Joe Riddley weighs twice what I weigh. He probably thought he was shaking gently, but my whole head rattled. I could feel my brains jiggling around in there. “Stop,” I grumbled. “That hurts.”
“Open your eyes. You can do it.”
“Don’t wanna.” He didn’t realize my eyelids had been attached to my eyes with glue. If I tried to open them, I’d pull out my eyeballs.
He bent down so close I could feel his whiskers on my cheek. First he gently kissed each eye. Then he took his finger and raised one lid. It went up slick as spit. “Hey. You in there?”
“Yeah. I’m in here.” I just didn’t know where here was. I didn’t have a clue where I was until I recognized the color of the walls. I’d seen enough of that particular shade of pink when Joe Riddley was in the hospital. Everything came back like an enormous wave, knocking the breath out of me.
“Gwen Ellen? Marilee?”
He shook his head. “They didn’t make it. When you feel better, you can tell us what went on. Marilee crashed into a tree and died instantly. Gwen Ellen was found on her sunroom with an empty pot of tea.”
Empty? She must have drunk another cup after I left.
Hot tears squeezed through my closed lids and ran down the sides of my face. Joe Riddley gently swabbed them with his finger. “Don’t cry, Little Bit. Don’t cry.” I could tell he was getting distressed, but I couldn’t stop crying. I cried for Gwen Ellen. I cried for Skye. I even cried for Marilee. Underneath the barracuda suit was a plain little girl who wanted more cards than life had dealt her, and looked for them in the wrong deck.
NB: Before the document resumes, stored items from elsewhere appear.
-- ==== Sys2Proof/Machine/Alu.lean ====
section
/-! DEFINITION. Register loads and the ALU (spec/43_alu.md R160 to R173). Operands are read before any write (R124);
the arithmetic is on natural numbers and narrowed modulo 256 at the end (R171). -/

namespace Sys2Proof.Machine

/-- 6XNN (R160). -/
def execLdImm (x : Reg) (nn : Byte) (s : State) : Result := writeResult x nn s

/-- 7XNN (R161): VF is not a flag here. -/
def execAddImm (x : Reg) (nn : Byte) (s : State) : Result :=
  writeResult x (BitVec.ofNat 8 ((s.getV x).toNat + nn.toNat)) s

/-- 8XY0 (R162). -/
def execLdReg (x y : Reg) (s : State) : Result := writeResult x (s.getV y) s

/-- 8XY1 (R163). -/
def execOrReg (x y : Reg) (s : State) : Result := writeResult x (s.getV x ||| s.getV y) s

/-- 8XY2 (R164). -/
def execAndReg (x y : Reg) (s : State) : Result := writeResult x (s.getV x &&& s.getV y) s

/-- 8XY3 (R165). -/
def execXorReg (x y : Reg) (s : State) : Result := writeResult x (s.getV x ^^^ s.getV y) s

/-- 8XY4 (R166). -/
def execAddReg (x y : Reg) (s : State) : Result :=
  writeResultFlag x (BitVec.ofNat 8 ((s.getV x).toNat + (s.getV y).toNat)) (carryFlag (s.getV x) (s.getV y)) s

/-- `(a - b) mod 256`, as `(a + 256 - b) mod 256` (R167). -/
def subMod (a b : Byte) : Byte := BitVec.ofNat 8 (a.toNat + 256 - b.toNat)

/-- 8XY5 (R167). -/
def execSubReg (x y : Reg) (s : State) : Result :=
  writeResultFlag x (subMod (s.getV x) (s.getV y)) (noBorrowFlag (s.getV x) (s.getV y)) s

/-- 8XY6 (R168): VX alone; the Y field is not used. -/
def execShr (x _y : Reg) (s : State) : Result :=
  writeResultFlag x (BitVec.ofNat 8 ((s.getV x).toNat / 2)) (lsbFlag (s.getV x)) s

/-- 8XY7 (R169). -/
def execSubnReg (x y : Reg) (s : State) : Result :=
  writeResultFlag x (subMod (s.getV y) (s.getV x)) (noBorrowFlag (s.getV y) (s.getV x)) s

/-- 8XYE (R170): VX alone; the Y field is not used. -/
def execShl (x _y : Reg) (s : State) : Result :=
  writeResultFlag x (BitVec.ofNat 8 ((s.getV x).toNat * 2)) (msbFlag (s.getV x)) s

/-- CXNN (R173): the byte is the one supplied to this Step, and is taken from the supply. -/
def execRnd (x : Reg) (nn : Byte) (s : State) : Result := writeResult x (s.supply.byte &&& nn) s.drawn

end Sys2Proof.Machine
end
Joe Riddley got up and left; then I felt a wet washcloth flop onto my face. “Stop crying,” he said urgently. “Stop it.”
I pushed away the washcloth. “I’ve stopped. Get me a towel.”
I dozed on and off for the next twenty-four hours. That afternoon, I knew when Ridd’s wife Martha stopped by just before she went on duty. She squeezed my hand and whispered, “Thanks for sticking around. We all need you, you know.”
I knew when Walker and Cindy came, because I could smell her expensive perfume and his aftershave. Walker leaned over my bed and muttered, “So help me, if she doesn’t stop this detectin’, I’m gonna—”
I opened one eye. “You’re gonna do what?”
He grinned a bit shakily. “I don’t know, but it will be terrible.”